(RAW DATA)
/-- The grading of the link second of `n`, which has the monitor's items and the configuration of `s` and no entry that
`s` has not. -/
theorem gradeLink_graded {room : Prop} {s n : State} (live : s.conf.life ≠ .strapFault) (hc : n.conf = s.conf)
    (hl : SameLink s.port n.port) (hd : n.port.damaged = s.port.damaged) (hq : ∀ e ∈ n.port.queue, e ∈ s.port.queue)
    (hr : room → n.port.queue.length + 1 ≤ 8) : LinkGraded room s (gradeLink n) := by
  have hlive : n.conf.life ≠ .strapFault := hc ▸ live
  obtain ⟨hre, hrc, hrm⟩ := judgeLink_runs (n.withPort n.port.gradeRuns)
  rw [← gradeLink_live hlive] at hre hrc hrm
  simp only [State.withPort_port] at hre hrc hrm
  have hnow : (gradeLink n).now = n.now := by simp [State.now]
  refine ⟨by simp [hrm], fun hm => ?_, fun hm => ?_, fun hm he hs => ?_, fun hm he hs => ?_, fun h1 h2 => ?_⟩
  · rw [hre, hrc, ← hl.errored]
    exact n.port.gradeRuns_errored (hl.mark.trans hm)
  · rw [hre, hrc, ← hl.clean]
    exact n.port.gradeRuns_clean (hl.mark.trans hm)
  · obtain ⟨_, hrun⟩ := n.port.gradeRuns_errored (hl.mark.trans hm)
    rw [hl.errored, he] at hrun
    have hj := judgeLink_poor (s := n.withPort n.port.gradeRuns) hrun (by simp [hl.state, hs])
    rw [hnow, gradeLink_live hlive, hj]
    refine ⟨(report_sameLink ..).state, fun hE hroom => ?_⟩
    have := hr hroom
    have hq := report_queued .linkPoor 0 (valueU n.port.damaged)
      ((n.withPort n.port.gradeRuns).withPort { n.port.gradeRuns with linkState := .poor })
      ⟨by simpa [hc] using hE.1, by simpa [State.items, hc] using hE.2⟩ (by simp; omega)
    simpa [eventFrame, hc, valueU, hd, State.now] using hq
  · obtain ⟨_, hrun⟩ := n.port.gradeRuns_clean (hl.mark.trans hm)
    rw [hl.clean, he] at hrun
    have hj := judgeLink_clear (s := n.withPort n.port.gradeRuns) hrun (by simp [hl.state, hs])
    rw [hnow, gradeLink_live hlive, hj]
    refine ⟨(report_sameLink ..).state, fun hE hroom => ?_⟩
    have := hr hroom
    have hq := report_queued .linkClear 0 (valueU n.port.damaged)
      ((n.withPort n.port.gradeRuns).withPort { n.port.gradeRuns with linkState := .clear })
      ⟨by simpa [hc] using hE.1, by simpa [State.items, hc] using hE.2⟩ (by simp; omega)
    simpa [eventFrame, hc, valueU, hd, State.now] using hq
  · have hj : judgeLink (n.withPort n.port.gradeRuns) = n.withPort n.port.gradeRuns := by
      refine judgeLink_same (fun hk => ?_) (fun hk => ?_)
      · have hs : s.port.linkState = .clear := by simpa [hl.state] using hk
        cases hm : s.port.erroredMark
        · rw [State.withPort_port, (n.port.gradeRuns_clean (hl.mark.trans hm)).1]; decide
        · have := (h1 hs).resolve_left (by simp [hm])
          rw [State.withPort_port, (n.port.gradeRuns_errored (hl.mark.trans hm)).2, hl.errored]
          omega
      · have hs : s.port.linkState = .poor := by simpa [hl.state] using hk
        cases hm : s.port.erroredMark
        · have := (h2 hs).resolve_left (by simp [hm])
          rw [State.withPort_port, (n.port.gradeRuns_clean (hl.mark.trans hm)).2, hl.clean]
          omega
        · rw [State.withPort_port, (n.port.gradeRuns_errored (hl.mark.trans hm)).1]; decide
    rw [gradeLink_live hlive, hj]
    exact ⟨by simp [hl.state], fun e he hne => absurd (hq e (by simpa using he)) hne⟩

/-- Frames that join after a grading, none of them a LINK event, leave it as it is. -/
theorem LinkGraded.of_joins {room room' : Prop} {s u t : State} {P : Frame → Nat → Prop} {n : Nat}
    (h : LinkGraded room s u) (j : Joins P n u.port t.port) (hl : SameLink u.port t.port) (hnow : t.now = u.now)
    (hr : room' → room ∧ u.port.queue.length + n ≤ 8)
    (hP : ∀ f d, P f d → ∀ q v, f ≠ eventFrame s .linkPoor q v ∧ f ≠ eventFrame s .linkClear q v) :
    LinkGraded room' s t where
  cleared := hl.mark.trans h.cleared
  errored := fun hm => by rw [hl.clean, hl.errored]; exact h.errored hm
  clean := fun hm => by rw [hl.clean, hl.errored]; exact h.clean hm
  toPoor := fun hm he hs => by
    obtain ⟨hst, hq⟩ := h.toPoor hm he hs
    exact ⟨hl.state.trans hst, fun hE hroom => hnow ▸ (hq hE (hr hroom).1).of_joins j (hr hroom).2⟩
  toClear := fun hm he hs => by
    obtain ⟨hst, hq⟩ := h.toClear hm he hs
    exact ⟨hl.state.trans hst, fun hE hroom => hnow ▸ (hq hE (hr hroom).1).of_joins j (hr hroom).2⟩
  same := fun h1 h2 => by
    obtain ⟨hst, hq⟩ := h.same h1 h2
    exact ⟨hl.state.trans hst, fun e he hne => (j.joined e he).elim (fun hu => hq e hu hne) (hP _ _)⟩

theorem LinkGraded.of_port {room : Prop} {s u t : State} (h : LinkGraded room s u) (hp : t.port = u.port)
    (hnow : t.now = u.now) : LinkGraded room s t where
  cleared := hp ▸ h.cleared
  errored := hp ▸ h.errored
  clean := hp ▸ h.clean
  toPoor := by simpa only [Queued, hp, hnow] using h.toPoor
  toClear := by simpa only [Queued, hp, hnow] using h.toClear
  same := hp ▸ h.same

/-- The category is the first byte of an event's payload (R43). -/
theorem category_of_eventFrame {s u : State} {e k : EventKind} {q r : Nat} {v w : BitVec 32}
    (h : eventFrame s e q v = eventFrame u k r w) : e.category = k.category := by
  have lt : ∀ x : EventKind, x.category < 256 := by intro x; cases x <;> decide
  simp only [eventFrame, eventPayload, bytesOfNat, Frame.mk.injEq, List.cons_append,
    List.nil_append, List.cons.injEq, pow_zero, Nat.div_one] at h
  have hb := congrArg BitVec.toNat h.2.2.2.1
  simpa [Nat.mod_eq_of_lt (lt _)] using hb

/-- A TIME event is no LINK event. -/
theorem eventFrame_not_link {s u : State} {e : EventKind} (h : e.category ≠ 5) (q : Nat) (v : BitVec 32) (f : Frame)
    (hf : f = eventFrame u e q v) (r : Nat) (w : BitVec 32) :
    f ≠ eventFrame s .linkPoor r w ∧ f ≠ eventFrame s .linkClear r w :=
  ⟨fun k => h (category_of_eventFrame (hf.symm.trans k)), fun k => h (category_of_eventFrame (hf.symm.trans k))⟩

end Sys2Proof.Machine
end

section
/-! The time base: steps of mount time, PPS edges, corrections and judgements (R3 to R15), and hence O23 to O26
and O28. -/

namespace Sys2Proof.Machine

/-! ### Seconds and errors (R3, R10) -/

/-- The nearest whole second of an edge is the one that the statements name. -/
theorem State.EdgeAt.wholeSecond {s : State} {w : Int} (h : s.EdgeAt w) :
    Machine.wholeSecond (correctedCapture s.time) = w := by
  obtain ⟨⟨k, rfl⟩, ha, hb⟩ := h
  simp only [State.now] at ha hb
  simp only [Machine.wholeSecond, correctedCapture, Config.halfSecond, Config.second]
  push_cast
  omega

theorem State.EdgeAt.captureError {s : State} {w : Int} (h : s.EdgeAt w) :
    Machine.captureError s.time = s.edgeError w := by
  simp only [Machine.captureError, h.wholeSecond]
  rfl

theorem beginCorrection_eq (t : Nat) (r : Int) : beginCorrection t r = correctionFrom t r := by
  have hz : clampAbs 100 r = 0 ↔ r = 0 := by simp only [clampAbs, clampInt]; omega
  simp only [beginCorrection, correctionFrom, hz]
  rfl

theorem valueS_of_small {x : Int} (h1 : -2147483648 ≤ x) (h2 : x ≤ 2147483647) : valueS x = BitVec.ofInt 32 x := by
  rw [valueS, sat32, min_eq_left h2, max_eq_right h1]

theorem natAbs_le_iff (x : Int) (n : Nat) : x.natAbs ≤ n ↔ |x| ≤ n := by
  rw [← Int.natCast_natAbs]; norm_cast

/-! ### Steps of mount time (R13) -/

theorem ceilTo_spec {p : Nat} (hp : 0 < p) (x : Nat) : p ∣ ceilTo p x ∧ x ≤ ceilTo p x ∧ ceilTo p x < x + p := by
  have hm := Nat.mod_lt (x + p - 1) hp
  have hd := Nat.div_add_mod' (x + p - 1) p
  refine ⟨Nat.dvd_mul_left _ _, ?_, ?_⟩ <;> simp only [ceilTo] <;> omega

theorem secondAfter_spec (t : Nat) :
    1000000 ∣ secondAfter t ∧ t < secondAfter t ∧ secondAfter t ≤ t + 1000000 := by
  simp only [secondAfter, Config.second]
  omega

theorem expire_queue (s : State) (n : Nat) : (s.port.expire n).queue = s.leftAt n := by
  simp only [SpanPort.expire, State.leftAt]
  refine List.filter_congr fun e _ => ?_
  have hd : decide (n < e.deadline) = !decide (e.deadline ≤ n) := by
    simp only [← decide_not, not_le]
  cases ha : s.port.attempt <;> simp [SpanPort.leavesNow, SpanPort.copying, ha, hd]

theorem expire_attempt (s : State) (n : Nat) : (s.port.expire n).attempt = s.attemptBy n := by
  simp [SpanPort.expire, SpanPort.attemptAt, State.attemptBy]

/-- The mount time that a step to `x` gives (log 41). -/
theorem stepTo_now (x : Nat) (s : State) : (stepTo x s).now = min x Config.timeMax := by
  simp [State.now, steppedTime]

/-- The state in which a step grades its link second: the time stepped, the passed entries gone. -/
def passedBy (x : Nat) (s : State) : State :=
  expireQueue (max s.now (min x Config.timeMax)) (s.withTime (steppedTime s.items.tickPeriod x s.time))

theorem stepTo_eq (x : Nat) (s : State) : stepTo x s = emptyTrace (gradeLink (passedBy x s)) := rfl

theorem stepTo_port (x : Nat) (s : State) : (stepTo x s).port = (gradeLink (passedBy x s)).port := by
  simp [stepTo_eq]

theorem passedBy_queue (x : Nat) (s : State) :
    (passedBy x s).port.queue = s.leftAt (max s.now (min x Config.timeMax)) :=
  expire_queue s _

theorem stepTo_joins (x : Nat) (s : State) :
    Joins (EventAt (stepTo x s).now) 1 (s.port.expire (max s.now (stepTo x s).now)) (stepTo x s).port := by
  rw [stepTo_now, stepTo_port]
  exact gradeLink_joins (passedBy x s)

/-- A step of mount time without further events. -/
theorem stepTo_stepped (x : Nat) (s : State) : Stepped 1 s (stepTo x s) := by
  have j := stepTo_joins x s
  have hq := expire_queue s (max s.now (stepTo x s).now)
  refine ⟨?_, fun hp => ?_, fun hl => ?_, ?_, ?_, ?_, fun hr => ?_, fun e he => ?_, ?_⟩
  · rw [stepTo_now, stepTo_time]; exact secondAfter_spec _
  · rw [stepTo_now, stepTo_time]; exact ceilTo_spec hp _
  · rw [stepTo_now]
    refine LinkGraded.of_port (u := gradeLink (passedBy x s)) ?_ (stepTo_port x s) (by simp [State.now, stepTo_eq])
    exact gradeLink_graded hl rfl ⟨rfl, rfl, rfl, rfl⟩ rfl (fun e he => List.mem_of_mem_filter he)
      (fun hr => by rwa [passedBy_queue])
  · simp [stepTo_eq, emptyTrace, passedBy]
  · simp only [stepTo_eq, emptyTrace, passedBy, State.withAxis_axis, gradeLink_axis, expireQueue_axis,
      State.withTime_axis]
    cases s.axis.setting.mode <;> rfl
  · rw [← hq, stepTo_port, gradeLink_txExpired, stepTo_now]
    exact s.port.expire_counts _
  · rw [← hq] at hr ⊢; exact j.left hr
  · rw [← hq]; exact j.joined e he
  · rw [j.attempt, expire_attempt]

/-- What a step leaves alone beside the time base, the port and the trace. -/
theorem stepTo_axis (x : Nat) (s : State) :
    (stepTo x s).axis = { s.axis with ring := [], phase := (stepTo x s).axis.phase } := by
  simp [stepTo_eq, emptyTrace, passedBy]

/-- A step of mount time changes the time base, the port and the trace alone. -/
theorem stepTo_frame (x : Nat) (s : State) :
    stepTo x s =
      { s with
        time := (stepTo x s).time, port := (stepTo x s).port
        axis := { s.axis with ring := [], phase := (stepTo x s).axis.phase } } := by
  refine State.eq_of_fields rfl rfl ?_ ?_ ?_ ?_ (stepTo_axis x s) ?_ ?_ ?_ ?_ <;> simp

/-- A state that differs from the stepped one in nothing that the step is judged by. -/
theorem Stepped.of_same {n : Nat} {s u t : State} (h : Stepped n s u) (hnow : t.now = u.now)
    (hs : t.time.nextSecond = u.time.nextSecond) (ht : t.time.nextTick = u.time.nextTick) (hp : t.port = u.port)
    (hr : t.axis.ring = u.axis.ring) (hset : t.axis.setting = u.axis.setting) (hph : t.axis.phase = u.axis.phase) :
    Stepped n s t where
  second := by rw [hs, hnow]; exact h.second
  tick := by rw [ht, hnow]; exact h.tick
  graded := fun hl => hnow ▸ (h.graded hl).of_port hp hnow
  ring := by rw [hr, hset]; exact h.ring
  phase := hph ▸ h.phase
  expired := by rw [hp, hnow]; exact h.expired
  left := by rw [hp, hnow]; exact h.left
  joined := by rw [hp, hnow]; exact h.joined
  attempt := by rw [hp, hnow]; exact h.attempt

/-- An event of the edge, none of the link monitor's, composed after the step. -/
theorem Stepped.report {s u : State} (h : Stepped 1 s u) (e : EventKind) (q : Nat) (v : BitVec 32)
    (hc : e.category ≠ 5)
    (hl : (s.leftAt (max s.now u.now)).length + 1 ≤ 8 →
      u.port.queue.length ≤ (s.leftAt (max s.now u.now)).length + 1) : Stepped 2 s (Machine.report e q v u) := by
  have hnow : (Machine.report e q v u).now = u.now := by simp [State.now]
  have j := report_joins e q v u
  refine ⟨?_, ?_, fun hlive => ?_, ?_, ?_, ?_, fun hr => ?_, fun a ha => ?_, ?_⟩
  · simpa [hnow] using h.second
  · simpa [hnow] using h.tick
  · rw [hnow]
    refine (h.graded hlive).of_joins j (report_sameLink ..) hnow (fun hr => ?_)
      fun f d hf => eventFrame_not_link hc q v f hf.1
    have := hl (by omega)
    exact ⟨by omega, by omega⟩
  · simpa using h.ring
  · simpa using h.phase
  · simpa [hnow] using h.expired
  · rw [hnow] at hr ⊢
    have := hl (by omega)
    exact (h.left (by omega)).trans (j.left (by omega))
  · rw [hnow]
    rcases j.joined a ha with hu | ⟨hf, hd⟩
    · exact h.joined a hu
    · exact .inr ⟨hf ▸ rfl, hd⟩
  · rw [hnow, j.attempt, h.attempt]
(End RAW DATA)
BRIEF: From the material above, set down exactly the lines starting at the one with "tick := by rw [ht, hnow]; exact h.tick" and ending at the one with "attempt := by", end lines included.

WRITTEN REPLY:
  tick := by rw [ht, hnow]; exact h.tick
  graded := fun hl => hnow ▸ (h.graded hl).of_port hp hnow
  ring := by rw [hr, hset]; exact h.ring
  phase := hph ▸ h.phase
  expired := by rw [hp, hnow]; exact h.expired
  left := by rw [hp, hnow]; exact h.left
  joined := by rw [hp, hnow]; exact h.joined
  attempt := by rw [hp, hnow]; exact h.attempt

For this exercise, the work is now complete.